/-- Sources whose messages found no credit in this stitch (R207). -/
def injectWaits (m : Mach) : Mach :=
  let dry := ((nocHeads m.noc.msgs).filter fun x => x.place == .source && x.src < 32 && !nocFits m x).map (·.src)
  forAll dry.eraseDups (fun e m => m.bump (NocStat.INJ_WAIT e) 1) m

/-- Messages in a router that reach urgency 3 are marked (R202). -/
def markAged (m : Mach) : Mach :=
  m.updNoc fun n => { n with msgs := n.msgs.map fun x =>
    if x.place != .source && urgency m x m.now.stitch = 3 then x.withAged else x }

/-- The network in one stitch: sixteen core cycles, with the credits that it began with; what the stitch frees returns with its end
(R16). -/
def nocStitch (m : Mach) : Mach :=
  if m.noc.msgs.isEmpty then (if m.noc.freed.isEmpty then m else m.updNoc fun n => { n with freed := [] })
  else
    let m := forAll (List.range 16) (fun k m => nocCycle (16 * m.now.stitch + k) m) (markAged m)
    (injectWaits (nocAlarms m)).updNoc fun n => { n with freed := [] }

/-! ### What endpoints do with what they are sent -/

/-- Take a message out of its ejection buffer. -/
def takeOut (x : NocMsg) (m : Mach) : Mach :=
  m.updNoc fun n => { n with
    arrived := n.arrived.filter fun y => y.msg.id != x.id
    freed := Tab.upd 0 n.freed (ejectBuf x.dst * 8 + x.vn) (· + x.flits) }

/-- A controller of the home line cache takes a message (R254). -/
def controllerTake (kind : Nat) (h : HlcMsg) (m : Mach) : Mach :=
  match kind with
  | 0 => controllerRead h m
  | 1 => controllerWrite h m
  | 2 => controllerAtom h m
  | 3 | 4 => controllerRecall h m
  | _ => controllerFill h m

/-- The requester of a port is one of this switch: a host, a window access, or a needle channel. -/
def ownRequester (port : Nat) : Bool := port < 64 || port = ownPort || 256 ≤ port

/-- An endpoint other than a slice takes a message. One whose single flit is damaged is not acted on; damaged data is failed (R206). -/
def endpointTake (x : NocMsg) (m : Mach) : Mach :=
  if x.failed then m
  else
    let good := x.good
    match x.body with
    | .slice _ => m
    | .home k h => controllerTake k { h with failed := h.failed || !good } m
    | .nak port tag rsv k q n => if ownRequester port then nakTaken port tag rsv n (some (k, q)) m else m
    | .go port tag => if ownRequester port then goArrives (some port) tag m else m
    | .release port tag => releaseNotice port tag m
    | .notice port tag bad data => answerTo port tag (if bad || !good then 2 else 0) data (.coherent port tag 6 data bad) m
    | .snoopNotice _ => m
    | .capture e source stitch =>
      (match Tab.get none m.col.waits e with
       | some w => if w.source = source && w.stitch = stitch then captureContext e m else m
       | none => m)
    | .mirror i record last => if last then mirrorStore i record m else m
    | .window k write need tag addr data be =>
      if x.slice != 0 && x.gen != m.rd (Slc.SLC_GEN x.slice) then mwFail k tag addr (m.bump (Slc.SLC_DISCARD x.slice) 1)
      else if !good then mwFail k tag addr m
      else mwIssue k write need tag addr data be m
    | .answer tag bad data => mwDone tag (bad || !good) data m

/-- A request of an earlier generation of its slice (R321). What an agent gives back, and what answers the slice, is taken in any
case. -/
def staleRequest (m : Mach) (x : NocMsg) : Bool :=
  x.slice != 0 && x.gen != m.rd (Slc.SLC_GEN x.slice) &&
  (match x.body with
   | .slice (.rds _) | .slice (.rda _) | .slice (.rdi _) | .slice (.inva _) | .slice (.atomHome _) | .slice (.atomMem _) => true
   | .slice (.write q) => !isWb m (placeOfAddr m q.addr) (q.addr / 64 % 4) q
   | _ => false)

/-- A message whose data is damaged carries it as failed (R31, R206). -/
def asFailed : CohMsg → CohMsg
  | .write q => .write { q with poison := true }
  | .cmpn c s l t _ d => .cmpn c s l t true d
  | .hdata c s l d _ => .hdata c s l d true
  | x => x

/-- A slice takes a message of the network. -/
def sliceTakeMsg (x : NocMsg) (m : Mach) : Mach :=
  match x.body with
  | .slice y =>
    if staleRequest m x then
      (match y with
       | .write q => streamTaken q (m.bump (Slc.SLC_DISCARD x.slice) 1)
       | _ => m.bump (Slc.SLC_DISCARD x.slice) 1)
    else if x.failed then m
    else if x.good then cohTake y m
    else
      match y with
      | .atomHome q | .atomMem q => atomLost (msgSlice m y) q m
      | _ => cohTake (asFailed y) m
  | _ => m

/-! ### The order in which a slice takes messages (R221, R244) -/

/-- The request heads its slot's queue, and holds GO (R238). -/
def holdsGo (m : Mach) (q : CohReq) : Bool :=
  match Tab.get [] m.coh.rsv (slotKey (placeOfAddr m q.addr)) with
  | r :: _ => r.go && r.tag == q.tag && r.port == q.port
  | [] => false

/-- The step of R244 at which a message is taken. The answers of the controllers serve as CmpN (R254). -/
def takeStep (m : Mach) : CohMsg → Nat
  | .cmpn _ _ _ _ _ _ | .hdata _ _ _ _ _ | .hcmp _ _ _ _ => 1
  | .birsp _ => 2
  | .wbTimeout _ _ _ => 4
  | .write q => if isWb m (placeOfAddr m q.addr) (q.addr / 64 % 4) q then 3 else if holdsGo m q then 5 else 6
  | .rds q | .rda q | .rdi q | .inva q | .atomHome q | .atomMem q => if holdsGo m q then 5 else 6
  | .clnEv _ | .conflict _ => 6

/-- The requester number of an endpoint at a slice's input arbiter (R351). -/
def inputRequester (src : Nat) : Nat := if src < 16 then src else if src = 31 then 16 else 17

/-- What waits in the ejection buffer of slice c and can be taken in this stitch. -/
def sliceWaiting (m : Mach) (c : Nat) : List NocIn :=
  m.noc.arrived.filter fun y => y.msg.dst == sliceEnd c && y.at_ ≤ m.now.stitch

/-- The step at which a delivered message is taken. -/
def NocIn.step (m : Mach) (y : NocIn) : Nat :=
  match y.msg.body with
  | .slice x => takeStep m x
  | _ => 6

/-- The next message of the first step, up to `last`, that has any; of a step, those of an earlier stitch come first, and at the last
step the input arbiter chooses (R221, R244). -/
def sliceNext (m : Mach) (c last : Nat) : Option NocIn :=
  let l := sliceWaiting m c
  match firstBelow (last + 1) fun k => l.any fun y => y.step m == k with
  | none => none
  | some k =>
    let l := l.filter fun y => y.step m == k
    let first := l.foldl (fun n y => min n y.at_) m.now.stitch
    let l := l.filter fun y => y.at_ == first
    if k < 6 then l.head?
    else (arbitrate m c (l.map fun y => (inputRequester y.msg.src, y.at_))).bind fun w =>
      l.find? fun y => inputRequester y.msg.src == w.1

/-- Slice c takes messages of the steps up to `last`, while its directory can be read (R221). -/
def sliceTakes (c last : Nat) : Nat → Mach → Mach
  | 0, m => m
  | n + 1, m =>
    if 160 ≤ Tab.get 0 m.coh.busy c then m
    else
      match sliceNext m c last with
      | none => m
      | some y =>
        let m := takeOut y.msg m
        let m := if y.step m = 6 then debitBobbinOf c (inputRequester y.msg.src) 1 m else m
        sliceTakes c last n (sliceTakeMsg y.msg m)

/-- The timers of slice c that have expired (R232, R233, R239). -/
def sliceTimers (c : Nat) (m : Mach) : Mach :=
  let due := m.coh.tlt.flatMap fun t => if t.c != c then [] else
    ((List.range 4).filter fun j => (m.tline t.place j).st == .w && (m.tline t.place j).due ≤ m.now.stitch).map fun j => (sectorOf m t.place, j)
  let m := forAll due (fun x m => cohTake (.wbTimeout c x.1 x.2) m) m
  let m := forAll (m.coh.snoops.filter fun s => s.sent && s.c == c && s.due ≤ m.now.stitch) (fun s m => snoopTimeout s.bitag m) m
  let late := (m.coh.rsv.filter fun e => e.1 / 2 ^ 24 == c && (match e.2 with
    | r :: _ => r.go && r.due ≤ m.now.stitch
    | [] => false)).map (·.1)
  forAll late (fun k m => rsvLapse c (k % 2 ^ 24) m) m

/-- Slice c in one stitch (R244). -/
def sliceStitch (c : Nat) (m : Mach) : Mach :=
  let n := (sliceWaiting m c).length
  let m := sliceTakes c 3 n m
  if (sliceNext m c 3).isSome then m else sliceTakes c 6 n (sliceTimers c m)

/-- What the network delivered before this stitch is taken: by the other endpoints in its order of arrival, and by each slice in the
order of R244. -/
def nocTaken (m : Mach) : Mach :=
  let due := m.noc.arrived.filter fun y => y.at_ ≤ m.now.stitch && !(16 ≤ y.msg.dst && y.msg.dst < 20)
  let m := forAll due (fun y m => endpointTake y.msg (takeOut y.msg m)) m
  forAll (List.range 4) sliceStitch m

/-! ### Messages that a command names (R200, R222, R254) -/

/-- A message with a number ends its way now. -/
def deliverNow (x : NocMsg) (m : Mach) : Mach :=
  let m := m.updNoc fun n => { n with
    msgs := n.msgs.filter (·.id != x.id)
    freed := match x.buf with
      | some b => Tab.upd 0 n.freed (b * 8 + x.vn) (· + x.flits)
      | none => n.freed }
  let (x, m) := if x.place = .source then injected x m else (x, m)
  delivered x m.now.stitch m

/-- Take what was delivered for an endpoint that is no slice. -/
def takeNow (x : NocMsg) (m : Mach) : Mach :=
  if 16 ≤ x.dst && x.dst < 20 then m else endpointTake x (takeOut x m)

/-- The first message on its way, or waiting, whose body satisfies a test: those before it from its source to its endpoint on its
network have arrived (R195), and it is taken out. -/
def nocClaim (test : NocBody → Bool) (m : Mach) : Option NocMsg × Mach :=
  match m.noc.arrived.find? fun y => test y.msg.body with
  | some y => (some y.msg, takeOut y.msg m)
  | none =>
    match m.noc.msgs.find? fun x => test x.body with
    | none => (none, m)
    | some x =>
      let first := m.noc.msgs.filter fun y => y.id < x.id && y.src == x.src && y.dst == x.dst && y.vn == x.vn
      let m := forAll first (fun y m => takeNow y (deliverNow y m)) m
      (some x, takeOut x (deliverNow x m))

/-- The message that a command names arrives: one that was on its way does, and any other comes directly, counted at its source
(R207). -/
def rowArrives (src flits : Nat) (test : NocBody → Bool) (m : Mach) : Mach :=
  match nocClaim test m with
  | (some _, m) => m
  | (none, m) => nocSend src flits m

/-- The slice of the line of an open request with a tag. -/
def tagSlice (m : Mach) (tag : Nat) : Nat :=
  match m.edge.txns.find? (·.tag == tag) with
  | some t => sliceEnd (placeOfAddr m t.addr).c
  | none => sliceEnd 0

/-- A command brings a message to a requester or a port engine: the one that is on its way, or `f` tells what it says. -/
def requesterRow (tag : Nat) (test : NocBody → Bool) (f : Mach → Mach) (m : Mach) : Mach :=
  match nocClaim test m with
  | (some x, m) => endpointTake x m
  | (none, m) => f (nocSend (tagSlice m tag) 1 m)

◆ Task description: Print the lines above, unchanged, from the start of the records to the line with "def ownRequester (port", including that final line.

◆ The answer:
/-- Sources whose messages found no credit in this stitch (R207). -/
def injectWaits (m : Mach) : Mach :=
  let dry := ((nocHeads m.noc.msgs).filter fun x => x.place == .source && x.src < 32 && !nocFits m x).map (·.src)
  forAll dry.eraseDups (fun e m => m.bump (NocStat.INJ_WAIT e) 1) m

/-- Messages in a router that reach urgency 3 are marked (R202). -/
def markAged (m : Mach) : Mach :=
  m.updNoc fun n => { n with msgs := n.msgs.map fun x =>
    if x.place != .source && urgency m x m.now.stitch = 3 then x.withAged else x }

/-- The network in one stitch: sixteen core cycles, with the credits that it began with; what the stitch frees returns with its end
(R16). -/
def nocStitch (m : Mach) : Mach :=
  if m.noc.msgs.isEmpty then (if m.noc.freed.isEmpty then m else m.updNoc fun n => { n with freed := [] })
  else
    let m := forAll (List.range 16) (fun k m => nocCycle (16 * m.now.stitch + k) m) (markAged m)
    (injectWaits (nocAlarms m)).updNoc fun n => { n with freed := [] }

/-! ### What endpoints do with what they are sent -/

/-- Take a message out of its ejection buffer. -/
def takeOut (x : NocMsg) (m : Mach) : Mach :=
  m.updNoc fun n => { n with
    arrived := n.arrived.filter fun y => y.msg.id != x.id
    freed := Tab.upd 0 n.freed (ejectBuf x.dst * 8 + x.vn) (· + x.flits) }

/-- A controller of the home line cache takes a message (R254). -/
def controllerTake (kind : Nat) (h : HlcMsg) (m : Mach) : Mach :=
  match kind with
  | 0 => controllerRead h m
  | 1 => controllerWrite h m
  | 2 => controllerAtom h m
  | 3 | 4 => controllerRecall h m
  | _ => controllerFill h m

/-- The requester of a port is one of this switch: a host, a window access, or a needle channel. -/
def ownRequester (port : Nat) : Bool := port < 64 || port = ownPort || 256 ≤ port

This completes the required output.